Aucune discussion récenteCannie
ㅤAprès avoir enfin quitté le domicile de mes parents pour m’installer dans la grande ville, les choses ont commencé à s’arranger — j’ai même décroché un contrat avec une agence de mannequins pour hommes.
ㅤIl y a juste un truc bizarre : chaque matin, la viande que j’achète a disparu du frigo. Évanouie. Je sais que le mannequinat implique des emplois du temps serrés et des régimes stricts, et ouais, peut-être que je suis un peu privé de sommeil... mais ça n’est pas dans ma tête. Si ?
ㅤRats ? Improbable — trop haut. Cafards ? Possible, mais ils s’attaqueraient à tout, pas seulement à la viande. Ce qui ne laisse qu’une seule possibilité flippante : peut-être que je ne suis pas seul ici.
ㅤLaissez-moi vous peindre le tableau. Mon appart a une chambre avec des enceintes massives et de hauts plafonds, une salle de bain de luxe avec un jacuzzi, une cuisine élégante bourrée d’appareils, et ma perle rare — un sauna privé. Au 29e étage. J’éteins les lumières la plupart du temps — les espaces trop lumineux, ce n’est pas mon truc, mais parfois j’allume l’éclairage au sol, juste pour l’ambiance.
ㅤL’appart a ce vibe industriel-chic — murs en béton apparent par endroits, bois chaleureux ailleurs. La chambre s’ouvre sur une vue panoramique du skyline de la ville, toutes ces tours scintillantes et ces lumières rampantes. Mes enceintes sont fixées sur des supports customisés, du genre qui coûtent plus cher que ma première voiture. La salle de bain a un sol chauffant et une pomme de douche de la taille d’une assiette à dîner. Le sauna ? Style finlandais, doublé de cèdre, avec un seau et une louche comme si j’étais une créature des forêts scandinaves. C’est absurde et j’adore chaque centimètre carré.
ㅤDonc il est 4 h du mat’. La ville dehors mes fenêtres scintille encore, mais plus calme maintenant — juste une sirène de temps en temps ou un klaxon de taxi lointain. Je suis à moitié endormi quand je l’entends : un froissement dans la cuisine. Doux. Délibéré. Comme quelqu’un qui essaie de ne pas se faire repérer. Fenêtres fermées. Je suis définitivement seul. Ou du moins, je le pensais.
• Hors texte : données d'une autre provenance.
-- ==== Sys2Proof/Machine/Ops.lean ====
section
/-! DEFINITION. The named operations over the state: one update per field, MemRead and MemWrite (40_window.md R131,
R132), the checks of 60_exceptions.md R259, the response that stands in place of an exception (60_exceptions.md R250),
the callback dispatch and return that stand in place of trap entry and return (R262, R263), and the micro-steps that
commands share (43_edge_watch.md R224, R225). -/

namespace Sys2Proof.Machine

/-- What `exec` and `step` answer. -/
abbrev Result := Host.Outcome State Fault Refusal

/-! ### Updates of one field -/

def State.setRegs (s : State) (r : RegisterState) : State := { s with regs := r }
def State.setExt (s : State) (e : PortSet) : State := { s with ext := e }
def State.setWin (s : State) (w : WindowState) : State := { s with win := w }
def State.setHandle (s : State) (p : Nat) (m : Option Mode) : State := { s with handle := s.handle.put p m }
def State.setBusy (s : State) (p : Nat) (b : Bool) : State := { s with busy := s.busy.mark p b }
def State.setWatch (s : State) (p : Nat) (w : Option WatchState) : State := { s with watch := s.watch.put p w }
def State.modifyWatch (s : State) (p : Nat) (f : WatchState → WatchState) : State :=
  { s with watch := s.watch.modify p f }
def State.setMain (s : State) (x : CallerState) : State := { s with main := x }
def State.setCallback (s : State) (p : Nat) (x : Option CallerState) : State :=
  { s with callbacks := s.callbacks.put p x }
/-- `emit ev` (00_scope.md R12). -/
def State.emit (s : State) (ev : Event) : State := { s with log := s.log ++ [ev] }
def State.setInputs (s : State) (l : List Input) : State := { s with inputs := l }
def State.setMapAnswers (s : State) (l : List MapAnswer) : State := { s with mapAnswers := l }
def State.setActive (s : State) (c : CallerId) : State := { s with active := c }
/-- The counter moves on, so that the next draw is a fresh one. -/
def State.nextDraw (s : State) : State := { s with draws := s.draws + 1 }

/-! ### Callers (10_state.md R40) -/

/-- `cur[c]`, none where the caller does not exist. -/
def State.caller (s : State) : CallerId → Option CallerState
  | .main => some s.main
  | .cb p => s.callbacks.lookup p

/-- `cur[c] <- x`. -/
def State.setCaller (s : State) (c : CallerId) (x : CallerState) : State :=
  match c with
  | .main => s.setMain x
  | .cb p => s.setCallback p (some x)

/-- The acting caller's next micro-step of `i` is `k`. -/
def State.goto (s : State) (i : Instr) (k : MicroStep) (loc : Locals) : State :=
  s.setCaller s.active (.busy i k loc)

/-- The locals of a command that has none. -/
def Locals.none : Locals := ⟨false, .ok⟩

/-- Where the acting caller stands in command `i`. -/
inductive Position where
  /-- Idle: the command's first micro-step. -/
  | start
  /-- Carrying out this command, at micro-step `k`. -/
  | running (k : MicroStep) (loc : Locals)
  /-- No such caller, or one that is carrying out another command: it may not issue `i` (10_state.md R40). -/
  | unable
deriving DecidableEq, Repr

/-- Where the acting caller stands in command `i` (10_state.md R40). -/
def State.position (s : State) (i : Instr) : Position :=
  match s.caller s.active with
  | some .idle => .start
  | some (.busy j k loc) => if j = i then .running k loc else .unable
  | none => .unable

/-! ### Responses (30_encoding.md R101, 60_exceptions.md R250) -/

/-- The response that ends a command: the event is logged and the caller becomes Idle. An error response carries
value 0. -/
def State.respond (s : State) (cmd : Word) (status : Status) (value : Word) : State :=
  (s.emit (.resp s.active cmd status value)).setCaller s.active .idle

/-- `return (OK, v)` of command `i` (00_scope.md R12). -/
def finish (i : Instr) (v : Word) (s : State) : State := s.respond (encodeWord i) .ok v

/-- `raise e` in command `i` (00_scope.md R12, 60_exceptions.md R250): the whole of what an error does. -/
def raise (i : Instr) (e : Status) (s : State) : State := s.respond (encodeWord i) e 0

/-- An illegal command (30_encoding.md R103): one micro-step, InvalidOperation, no other change. -/
def illegalCommand (cmd : Command) (s : State) : State := s.respond cmd.word .invalidOperation 0

/-! ### Checks, in the order of 60_exceptions.md R259 -/

/-- The status of a window failure (10_state.md R36). -/
def windowStatus : WindowError → Status
  | .permissionDenied => .permissionDenied
  | .unsupportedPlatform => .unsupportedPlatform

/-- `errOf(win)` (42_pin_handle.md R182), and the window gate without its mapping (40_window.md R133): none when the
window is mapped. -/
def windowError : WindowState → Option Status
  | .mapped => none
  | .failed e => some (windowStatus e)
  | .unmapped => some .invalidOperation

/-- The first error of a list of checks. -/
def firstError : List (Option Status) → Option Status
  | [] => none
  | none :: l => firstError l
  | some e :: _ => some e

/-- `unless ok: raise e`. -/
def check (ok : Bool) (e : Status) : Option Status := if ok then none else some e

/-- 60_exceptions.md R259 step 3: `port >= NPORTS` raises OutOfRange. -/
def rangeCheck (s : State) (p : Port) : Option Status := check (decide (p.toNat < s.params.nports)) .outOfRange

/-- The port has a handle and no OPEN or CLOSE of it is in progress (10_state.md R37). -/
def isOpen (s : State) (p : Nat) : Bool := (s.handle.lookup p).isSome && !s.busy.has p

/-- 60_exceptions.md R259 step 4 for SET, CLR, READ, CLOSE, BEGINWATCH and ENDWATCH. -/
def openCheck (s : State) (p : Port) : Option Status := check (isOpen s p.toNat) .invalidOperation

/-- 60_exceptions.md R259 step 5: the handle is in the mode the command wants. -/
def modeCheck (s : State) (p : Port) (m : Mode) : Option Status :=
  check (decide (s.handle.lookup p.toNat = some m)) .invalidOperation

/-- The window check of CLOSE and ENDWATCH, which go on with a failed window (60_exceptions.md R259). -/
def unmappedCheck (s : State) : Option Status := check (decide (s.win ≠ .unmapped)) .invalidOperation

/-! ### MemRead and MemWrite -/

/-- The word MemRead finds at `off` (40_window.md R131), with `d` the draw. -/
def readWord (s : State) (off : Nat) (d : Word) : Word :=
  match decodeOffset s.params off with
  | some (.fsel, i) => fillReserved (validFieldMask s.params i) (s.regs.fsel.word i) d
  | some (.set, _) => d
  | some (.clr, _) => d
  | some (.lev, i) =>
    (wordOf fun j => decide (32 * i + j < s.params.nports) && pad s (32 * i + j)) ||| (d &&& ~~~(validMask s.params i))
  | some (.eds, i) => fillReserved (validMask s.params i) (s.regs.eds.word i) d
  | some (.ren, i) => fillReserved (validMask s.params i) (s.regs.ren.word i) d
  | some (.fen, i) => fillReserved (validMask s.params i) (s.regs.fen.word i) d
  | none => d

/-- `MemRead(off, 4)`: the word, with every drawn bit a free value (log 7). -/
def memRead (s : State) (off : Nat) : Word := readWord s off (Config.freeWord s.draws)

/-- The bank effect of a write of `v` to word `i` of bank `b`, before the edge latch (40_window.md R132). -/
def storeWord (s : State) (b : Bank) (i : Nat) (v : Word) : State :=
  let r := s.regs
  match b with
  | .fsel => s.setRegs { r with fsel := r.fsel.putWord i (mergeValid (validFieldMask s.params i) (r.fsel.word i) v) }
  | .set => s.setRegs { r with lat := r.lat.putWord i (r.lat.word i ||| (v &&& validMask s.params i)) }
  | .clr => s.setRegs { r with lat := r.lat.putWord i (r.lat.word i &&& ~~~(v &&& validMask s.params i)) }
  | .lev => s
  | .eds => s.setRegs { r with eds := r.eds.putWord i (r.eds.word i &&& ~~~(v &&& validMask s.params i)) }
  | .ren => s.setRegs { r with ren := r.ren.putWord i (mergeValid (validMask s.params i) (r.ren.word i) v) }
  | .fen => s.setRegs { r with fen := r.fen.putWord i (mergeValid (validMask s.params i) (r.fen.word i) v) }

/-- A write to a bank word, edge latch included. -/
def writeWord (s : State) (b : Bank) (i : Nat) (v : Word) : State := edgeLatch s (storeWord s b i v)

/-- `MemWrite(off, 4, v)` (40_window.md R132). None stands for the refusal of an Unbanked write (20_memory.md R62). -/
def memWrite (s : State) (off : Nat) (v : Word) : Option State :=
  match decodeOffset s.params off with
  | some (b, i) => some (writeWord s b i v)
  | none => none

/-- `atomic { w <- MemRead(off, 4); MemWrite(off, 4, f(w)) }` (20_memory.md R71). -/
def readModifyWrite (s : State) (off : Nat) (f : Word → Word) : Option State :=
  memWrite s.nextDraw off (f (memRead s off))

/-- The outcome of a micro-step that writes a register: it goes on with `k`, or the write is refused
(60_exceptions.md R258). -/
def afterWrite (o : Option State) (k : State → State) : Result :=
  match o with
  | some s => .next (k s)
  | none => .refused .unbankedWrite

/-- The read-modify-write that sets a port's bit in an enable bank (41_codec.md R153, 43_edge_watch.md R221 B3, B4). -/
def setPortBit (b : Bank) (p : Nat) (s : State) : Option State :=
  readModifyWrite s (wordOff s.params b p) fun w => w ||| portBit p

/-- The read-modify-write that clears a port's bit in an enable bank (41_codec.md R154, 43_edge_watch.md R225). -/
def clearPortBit (b : Bank) (p : Nat) (s : State) : Option State :=
  readModifyWrite s (wordOff s.params b p) fun w => w &&& ~~~(portBit p)

/-- The one-hot write of a port's bit to a write-1 bank, with no read (41_codec.md R156, R160). -/
def pulsePortBit (b : Bank) (p : Nat) (s : State) : Option State :=
  memWrite s (wordOff s.params b p) (portBit p)

/-- The read-modify-write of a port's function field (41_codec.md R157, 42_pin_handle.md R182, R186). -/
def writeField (code : BitVec 3) (p : Nat) (s : State) : Option State :=
  readModifyWrite s (wordOff s.params .fsel p) (insertField p code)

/-! ### The window -/

/-- The host's answer to the mapping request (40_window.md R134): the next one given, else a free value (log 8). -/
def State.mapAnswer (s : State) : MapAnswer :=
  match s.mapAnswers with
  | r :: _ => r
  | [] => Config.freeMapAnswer s.draws

/-- The state once the host's answer has been taken. -/
def State.takeMapAnswer (s : State) : State := (s.setMapAnswers s.mapAnswers.tail).nextDraw

/-- `MapStep()` (40_window.md R134): the mapping, run only from Unmapped. -/
def mapStep (s : State) : State :=
  match s.mapAnswer with
  | .ok => s.takeMapAnswer.setWin .mapped
  | .failed e => s.takeMapAnswer.setWin (.failed e)

/-- `Gate(true)` of OPEN: an unmapped window is mapped first (40_window.md R133). -/
def mapIfUnmapped (s : State) : State := if s.win = .unmapped then mapStep s else s

/-- What O1 of OPEN leaves when one of its checks raises: the state as it was, but for a mapping that failed
(60_exceptions.md R252, R256). A mapping that was made is undone (log 11). -/
def undoMapping (s : State) : State :=
  if (mapIfUnmapped s).win = .mapped then (mapIfUnmapped s).setWin s.win else mapIfUnmapped s

/-- The unexpected unmap, `@unmap`, enabled when the window is mapped (40_window.md R136). -/
def unmapStep (s : State) : State := if s.win = .mapped then s.setWin (.failed .unsupportedPlatform) else s

/-! ### One-step commands -/

/-- A command of one micro-step: its meaning from Idle. -/
def oneStep (i : Instr) (s : State) (body : State → Result) : Result :=
  match s.position i with
  | .start => body s
  | .running _ _ => .fault .badMicroStep
  | .unable => .refused .callerNotReady

/-- A command's checks, then its effect (60_exceptions.md R256: every check comes before the access). -/
def checked (i : Instr) (e : Option Status) (s : State) (k : State → Result) : Result :=
  match e with
  | some e => .next (raise i e s)
  | none => k s

/-! ### Micro-steps that commands share -/

/-- The guard of StopWatch: no watch, or a stopped one (43_edge_watch.md R224). -/
def watchStopped (s : State) (p : Nat) : Bool :=
  match s.watch.lookup p with
  | none => true
  | some w => decide (w.phase = .stopped)

/-- `StopWatch(p)` (43_edge_watch.md R224): the command goes on when the guard holds, and is held until then. -/
def stopWatch (p : Nat) (s : State) (k : State → State) : Result :=
  .next (if watchStopped s p then k s else s)

/-- `RemoveWatch(p)` (43_edge_watch.md R224). -/
def removeWatch (p : Nat) (s : State) : State :=
  match s.watch.lookup p with
  | some w => if w.phase = .stopped then s.setWatch p none else s
  | none => s

/-- The cooperative stop signal: `watch[p].stop <- true` (42_pin_handle.md R186, 43_edge_watch.md R223). -/
def signalStop (p : Nat) (s : State) : State := s.modifyWatch p fun w => { w with stop := true }

/-- A register access of CLOSE or ENDWATCH (43_edge_watch.md R225): made when the window is mapped; else the first
error is kept and the command goes on. `k` takes the error so far. -/
def tryAccess (access : State → Option State) (err : Status) (s : State) (k : Status → State → State) : Result :=
  match windowError s.win with
  | none => afterWrite (access s) (k err)
  | some e => .next (k (if err = .ok then e else err) s)

/-- D1 of `DisableDetect(p, err)` (43_edge_watch.md R225): REN. -/
def disableRising (i : Instr) (p : Nat) (loc : Locals) (s : State) : Result :=
  tryAccess (clearPortBit .ren p) loc.err s fun err s => s.goto i .d2 { loc with err := err }

/-- D2 of `DisableDetect(p, err)` (43_edge_watch.md R225): FEN. -/
def disableFalling (i : Instr) (p : Nat) (loc : Locals) (s : State) : Result :=
  tryAccess (clearPortBit .fen p) loc.err s fun err s => s.goto i .d3 { loc with err := err }

/-- D3 of `DisableDetect(p, err)` (43_edge_watch.md R225): a late event is discarded. -/
def discardEvent (i : Instr) (p : Nat) (loc : Locals) (next : MicroStep) (s : State) : Result :=
  tryAccess (pulsePortBit .eds p) loc.err s fun err s => s.goto i next { loc with err := err }

/-- A register access of BEGINWATCH (43_edge_watch.md R221, B2 to B4): on a window error the watch is removed and the
error raised. -/
def watchAccess (i : Instr) (p : Nat) (access : State → Option State) (s : State) (k : State → State) : Result :=
  match windowError s.win with
  | none => afterWrite (access s) k
  | some e => .next (raise i e (s.setWatch p none))

/-! ### In place of trap entry and return -/

/-- The callback dispatch (43_edge_watch.md R228, 60_exceptions.md R262): the count and the phase are saved in the
watch, the event is logged, and the caller CB(p) is created Idle. -/
def dispatchCallback (p : Nat) (w : WatchState) (s : State) : State :=
  ((s.setWatch p (some { w with seq := w.seq + 1, phase := .inCallback (w.seq + 1) })).emit
    (.callback p w.cb (w.seq + 1))).setCallback p (some .idle)

/-- The callback return `@ret p` (43_edge_watch.md R232, 60_exceptions.md R263), enabled in phase InCallback while
CB(p) is Idle. Not enabled, it changes nothing (log 6). -/
def callbackReturn (p : Nat) (s : State) : State :=
  match s.watch.lookup p with
  | some w =>
    match w.phase with
    | .inCallback _ =>
      if s.callbacks.lookup p = some .idle
      then (s.setCallback p none).setWatch p (some { w with phase := .clearing }) else s
    | .starting | .poll | .clearing | .stopped => s
  | none => s

/-- `Fail(p)` (43_edge_watch.md R231). -/
def failWatch (p : Nat) (s : State) : State := (s.emit (.watchFailed p)).setWatch p none

end Sys2Proof.Machine
end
ㅤAussi silencieux que possible, je me faufile vers la cuisine. Le couloir est sombre sauf pour la faible lueur ambrée de la ville qui filtre à travers les stores. Mes pieds nus sont silencieux sur le bois chaleureux. Je me plaque contre le mur, je jette un œil au coin.
ㅤLe frigo est ouvert, sa lumière intérieure chaude se répand sur les plans de travail en marbre, scintillant sur les appareils en acier inoxydable. Et la voilà — perchée sur le bord de l’étagère du milieu, en train de finir ma saucisse. Une chauve-souris. Mais énorme. Genre, taille d’avant-bras. Ses ailes sont pliées serré contre son corps, noires comme du pétrole, veloutées à la lumière. De petits yeux noirs luisent vers le paquet, inconsciente de ma présence.
ㅤJe bondis, j’attrape le balai appuyé contre le placard, et BAM — droit sur la tête. Elle tombe comme une pierre. Pas de soubresauts. Pas de mouvement. Juste un petit tas sombre sur mon sol de cuisine impeccable.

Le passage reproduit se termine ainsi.